[Opening PROVIDED RECORDS section]
-- ==== Sys2Proof/Machine/CoreVector.lean ====
section
/-! DEFINITION. Vector instructions at their core (R116 to R118, R150 to R156): operand kinds, the operations, row
operations in the fixed order, conversions and the destination's tag words. -/

namespace Sys2Proof.Machine

/-- The vector operations of R151. -/
inductive VOp where
  | add | sub | mul | fma | min | max | cmplt | cmpeq | sel | div | sqrt | recip | fn (f : Fn) | cvt
  | rsum | rmax | rmin | softmax | layernorm | rmsnorm
deriving DecidableEq, Repr

/-- The number of sources an operation takes (R151). -/
def VOp.arity : VOp → Nat
  | .add => 2 | .sub => 2 | .mul => 2 | .fma => 3 | .min => 2 | .max => 2 | .cmplt => 2 | .cmpeq => 2 | .sel => 3
  | .div => 2 | .sqrt => 1 | .recip => 1 | .fn _ => 1 | .cvt => 1 | .rsum => 1 | .rmax => 1 | .rmin => 1
  | .softmax => 1 | .layernorm => 2 | .rmsnorm => 2

/-- Whether the destination holds one element per row. -/
def VOp.perRow : VOp → Bool
  | .rsum => true | .rmax => true | .rmin => true
  | .add => false | .sub => false | .mul => false | .fma => false | .min => false | .max => false | .cmplt => false
  | .cmpeq => false | .sel => false | .div => false | .sqrt => false | .recip => false | .fn _ => false
  | .cvt => false | .softmax => false | .layernorm => false | .rmsnorm => false

/-- A source operand: kind and index (R150), broadcast, and its descriptor. -/
structure VSrc where
  kind : Nat
  idx : Nat
  bc : Nat
  d : Desc
deriving DecidableEq, Repr

/-- The fields of R150 with latched register values. -/
structure Vec where
  op : VOp
  fin : Fmt
  fout : Fmt
  rnd : Rnd
  srcs : List VSrc
  dst : VSrc
  rows : Nat
  len : Nat
  x : Nat
  use : Nat
  rowBase : Nat
  colBase : Nat
  tensor : Nat
  batch : Nat
  seed : Nat
deriving DecidableEq, Repr

/-- A source or destination from its kind-and-index byte. -/
def vsrcOf (k : Core) (b bc : Nat) : VSrc := { kind := b / 64, idx := b % 64, bc := bc, d := k.desc (b % 64) }

/-- Decoding of a vector word at issue. -/
def vecOf (op : VOp) (x : Ctx) (k : Core) (th : Thread) (w : Nat) : Vec :=
  { op := op, fin := fmtOf (fld w 8 4), fout := fmtOf (fld w 12 4), rnd := Rnd.ofCode (fld w 16 2),
    srcs := [vsrcOf k (fld w 24 8) 0, vsrcOf k (fld w 32 8) (fld w 18 2), vsrcOf k (fld w 40 8) (fld w 20 2)].take op.arity,
    dst := vsrcOf k (fld w 48 8) 0, rows := fld w 56 16, len := 32 * (fld w 72 12 + 1), x := regSel th (fld w 84 5),
    use := regSel th (fld w 135 5), rowBase := 32 * (fld w 170 20 + regSel th (fld w 140 5)),
    colBase := 32 * (fld w 190 16 + regSel th (fld w 145 5)), tensor := fld w 150 20, batch := fld w 206 12,
    seed := x.seed }

/-- Destination groups of 32 rows. -/
def Vec.groups (i : Vec) : Nat := ceilDiv i.rows 32

/-- Elements of a destination row. -/
def Vec.outLen (i : Vec) : Nat := if i.op.perRow then 1 else i.len

/-- The rows a source holds. -/
def VSrc.rowsOf (s : VSrc) (rows : Nat) : Nat := if s.bc = 0 then rows else 1

/-- The elements of a row a source holds. -/
def VSrc.lenOf (s : VSrc) (len : Nat) : Nat := if s.bc = 2 then 1 else len

/-- The byte ranges of the instruction (R156). -/
def Vec.inRange (i : Vec) : Bool :=
  i.srcs.all (fun s => s.kind ≠ 0 || (elemsInRegion s.d i.fin.bits (s.rowsOf i.rows) (s.lenOf i.len) 1 i.x
    && (!s.d.tagged || tagsInRegion s.d 1 (if s.bc = 0 then i.groups else 1) i.x)))
  && (i.dst.kind ≠ 0 || (elemsInRegion i.dst.d i.fout.bits i.rows i.outLen 1 i.x && tagsInRegion i.dst.d 1 i.groups i.x
    && (!i.fout.blockScaled || scalesInRegion i.dst.d i.rows i.outLen 1 i.x)))

/-- Carry slots a source consumes (R148). -/
def VSrc.slots (s : VSrc) (f : Fmt) (rows : Nat) : Nat :=
  (if s.bc = 0 then ceilDiv rows 32 else 1) * tileSlots f

/-- The first carry slot of an operand (R148). -/
def VSrc.first (s : VSrc) : Nat := s.idx % 16

/-- The value of element (r, c) of a source (R153). -/
def Vec.value (i : Vec) (k : Core) (th : Thread) (s : VSrc) (r c : Nat) : Fp :=
  let (r, c) := if s.bc = 2 then (0, 0) else if s.bc = 1 then (0, c) else (r, c)
  let code : Nat :=
    if s.kind = 0 then readElem k.sram s.d i.fin r c 0 i.x
    else if s.kind = 1 then k.carryElem i.fin (s.first + (r / 32) * tileSlots i.fin) (r % 32) c
    else (th.lane s.idx (r * i.len + c)).toNat
  if s.kind = 3 then fpDecode .fp32 (th.xr s.idx).toNat
  else if i.fin = .acc128 then accValue (accDecode code)
  else fpDecode i.fin (code % 2 ^ i.fin.bits)

/-- The tag word a source contributes to destination tile `g` (R154). -/
def Vec.srcTag (i : Vec) (k : Core) (s : VSrc) (g : Nat) : Nat :=
  let g := if s.bc = 0 then g else 0
  if s.kind = 0 then (if s.d.tagged then readLE k.sram (tagAddr s.d 0 g i.x i.groups) 4 else 0)
  else if s.kind = 1 then (k.slot (s.first + g * tileSlots i.fin)).tag
  else 0

/-- The random word of a destination element (R83, R147, R150). -/
def Vec.rand (i : Vec) (r c : Nat) : Nat :=
  if i.rnd = .sr then philox i.seed (i.colBase + c) (i.rowBase + r) i.tensor i.batch i.use else 0

/-! ## Elementwise operations -/

/-- 1.0. -/
def Fp.one : Fp := .fin false 1 1

/-- The exact result of an elementwise operation that is rounded once (R151). -/
def vexact (op : VOp) (a b c : Fp) : Fp :=
  match op with
  | .add => a.add b
  | .sub => a.add b.neg
  | .mul => a.mul b
  | .fma => (a.mul b).add c
  | .min => a.min b
  | .max => a.max b
  | .cmplt => if a.lt b then .one else .zero
  | .cmpeq => if a.eqv b then .one else .zero
  | .sel => if c.isNan || c.isZero then b else a
  | .div => a.div b
  | .sqrt => a.sqrt
  | .recip => Fp.one.div a
  | .fn _ => a | .cvt => a | .rsum => a | .rmax => a | .rmin => a | .softmax => a | .layernorm => a | .rmsnorm => a

/-- An FP32 step inside a row operation, rounded to nearest even, with OVERFLOW (R118). -/
def step32 (v : Fp) : Cell := let (c, o) := fpRound .fp32 .rne 0 v; (c, accFlags false o)

/-- The value of an FP32 cell. -/
def cval (c : Cell) : Fp := fpDecode .fp32 c.1

/-- A function of R117 on an FP32 cell. -/
def fn32 (f : Fn) (c : Cell) : Cell := let (r, o) := silicon f c.1; (r, c.2 ||| accFlags false o)

/-- One destination element of an elementwise operation: code and flags (R81, R116, R117, R152). -/
def Vec.elem (i : Vec) (a b c : Fp) (rand : Nat) : Cell :=
  match i.op with
  | .fn f =>
    let (r, o) := silicon f (f32 a)
    if i.fout = .fp32 then (r, accFlags false o)
    else let (q, o') := fpRound i.fout i.rnd rand (fpDecode .fp32 r); (q, accFlags false (o || o'))
  | _ =>
    if i.fout = .acc128 then
      let (v, inexact, o) := accOfFp i.rnd rand a
      (accEncode v, accFlags inexact o)
    else let (q, o) := fpRound i.fout i.rnd rand (vexact i.op a b c); (q, accFlags false o)

/-! ## Row operations (R118) -/

/-- The lane tree of one vector of 64. -/
def laneTree (f : Cell → Cell → Cell) (xs : List Cell) : Cell := treeFold f (0, 0) 6 xs

/-- Vectors of a row combined in address order, starting from the first (R118). -/
def rowReduce (f : Cell → Cell → Cell) (xs : List Cell) : Cell :=
  match (chunksOf 64 (xs.length / 64 + 1) xs).map (laneTree f) with
  | [] => (0, 0)
  | v :: vs => vs.foldl f v

/-- FP32 maximum and minimum of cells. -/
def cellMax (a b : Cell) : Cell := (f32 ((cval a).max (cval b)), a.2 ||| b.2)
def cellMin (a b : Cell) : Cell := (f32 ((cval a).min (cval b)), a.2 ||| b.2)

/-- A binary FP32 step on cells. -/
def cell2 (f : Fp → Fp → Fp) (a b : Cell) : Cell :=
  let r := step32 (f (cval a) (cval b))
  (r.1, a.2 ||| b.2 ||| r.2)

/-- softmax_row: the terms and the reciprocal to multiply them by. -/
def softmaxRow (xs : List Cell) : List Cell × Cell :=
  let m := rowReduce cellMax xs
  let e := xs.map (fun x => fn32 .exp (cell2 (fun a b => a.add b.neg) x m))
  let s := ((chunksOf 64 (e.length / 64 + 1) e).map (laneTree cellAdd)).foldl cellAdd (0, 0)
  (e, cell2 Fp.div (0x3F80_0000, 0) s)

/-- L, the row length, as an FP32 value. -/
def lenCell (n : Nat) : Cell := step32 (.fin false n 1)

/-- layernorm_row and rmsnorm_row: the terms and the factor to multiply them by. -/
def normRow (layer : Bool) (xs : List Cell) (eps : Cell) : List Cell × Cell :=
  let l := lenCell xs.length
  let base := if layer then
      (let mean := cell2 Fp.div (rowReduce cellAdd xs) l
       xs.map (fun x => cell2 (fun a b => a.add b.neg) x mean))
    else xs
  let var := cell2 Fp.div (rowReduce cellAdd (base.map (fun d => cell2 Fp.mul d d))) l
  (base, fn32 .rsqrt (cell2 Fp.add var eps))

/-- The destination cells of one row of a row operation. -/
def Vec.rowOp (i : Vec) (xs : List Cell) (eps : Cell) (r : Nat) : List Cell :=
  let out (c : Nat) (v : Fp) (fl : Nat) : Cell :=
    let (q, o) := fpRound i.fout i.rnd (i.rand r c) v
    (q, fl ||| accFlags false o)
  let scaled (p : List Cell × Cell) : List Cell :=
    (List.range p.1.length).map (fun c =>
      let e := p.1.getD c (0, 0)
      out c ((cval e).mul (cval p.2)) (e.2 ||| p.2.2))
  match i.op with
  | .rsum => let v := rowReduce cellAdd xs; [out 0 (cval v) v.2]
  | .rmax => let v := rowReduce cellMax xs; [out 0 (cval v) v.2]
  | .rmin => let v := rowReduce cellMin xs; [out 0 (cval v) v.2]
  | .softmax => scaled (softmaxRow xs)
  | .layernorm => scaled (normRow true xs eps)
  | .rmsnorm => scaled (normRow false xs eps)
  | _ => []

/-! ## Conversion to block-scaled formats (R85 to R87) -/

/-- emax of R85. -/
def emaxOf : Fmt → Int
  | .fp4 => 2 | .e4m3 => 8 | .e5m2 => 15 | .int8 => 0
  | .bf16 => 0 | .fp16 => 0 | .fp32 => 0 | .acc128 => 0

/-- The magnitude n / d of a finite value. -/
def Fp.mag : Fp → Nat × Nat
  | .fin _ n d => (n, d)
  | .inf _ => (0, 1)
  | .nan => (0, 1)

/-- The largest magnitude of a list of finite values. -/
def maxMag (vs : List Fp) : Nat × Nat :=
  vs.foldl (fun m v => if m.1 * v.mag.2 < v.mag.1 * m.2 then v.mag else m) (0, 1)

/-- A block of 32 values converted: codes, scale byte, and the flags of its tile. The random words are given per
element. -/
def toBlock (f : Fmt) (mode : Rnd) (vs : List Fp) (rands : List Nat) : List Nat × Nat × Nat :=
  let special := vs.any (fun v => match v with | .fin .. => false | _ => true)
  if special then (vs.map (fun _ => 0), 0xFF, tagNan)
  else
    let m := maxMag vs
    if m.1 = 0 then (vs.map (fun _ => 0), 0, 0)
    else
      let e : Int := max (-127) (min 127 (flog2 m.1 m.2 - emaxOf f))
      let one (v : Fp) (r : Nat) : Nat :=
        match v with
        | .fin s n d =>
          let (a, b) := scale2 n d (-e)
          if f = .int8 then int8Clamp mode r (.fin s a b) else fpClamp f mode r (.fin s a b)
        | _ => 0
      (List.zipWith one vs rands, (e + 127).toNat, 0)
[Closing PROVIDED RECORDS section]
_REQUIREMENT_
Using the entries above, repeat only the lines from the one containing "xs.map (fun x => cell2" through the one containing "(base, fn32 .rsqrt (cell2 Fp.add var eps))", end lines included.

_ANSWER TO THIS EXERCISE_
       xs.map (fun x => cell2 (fun a b => a.add b.neg) x mean))
    else xs
  let var := cell2 Fp.div (rowReduce cellAdd (base.map (fun d => cell2 Fp.mul d d))) l
  (base, fn32 .rsqrt (cell2 Fp.add var eps))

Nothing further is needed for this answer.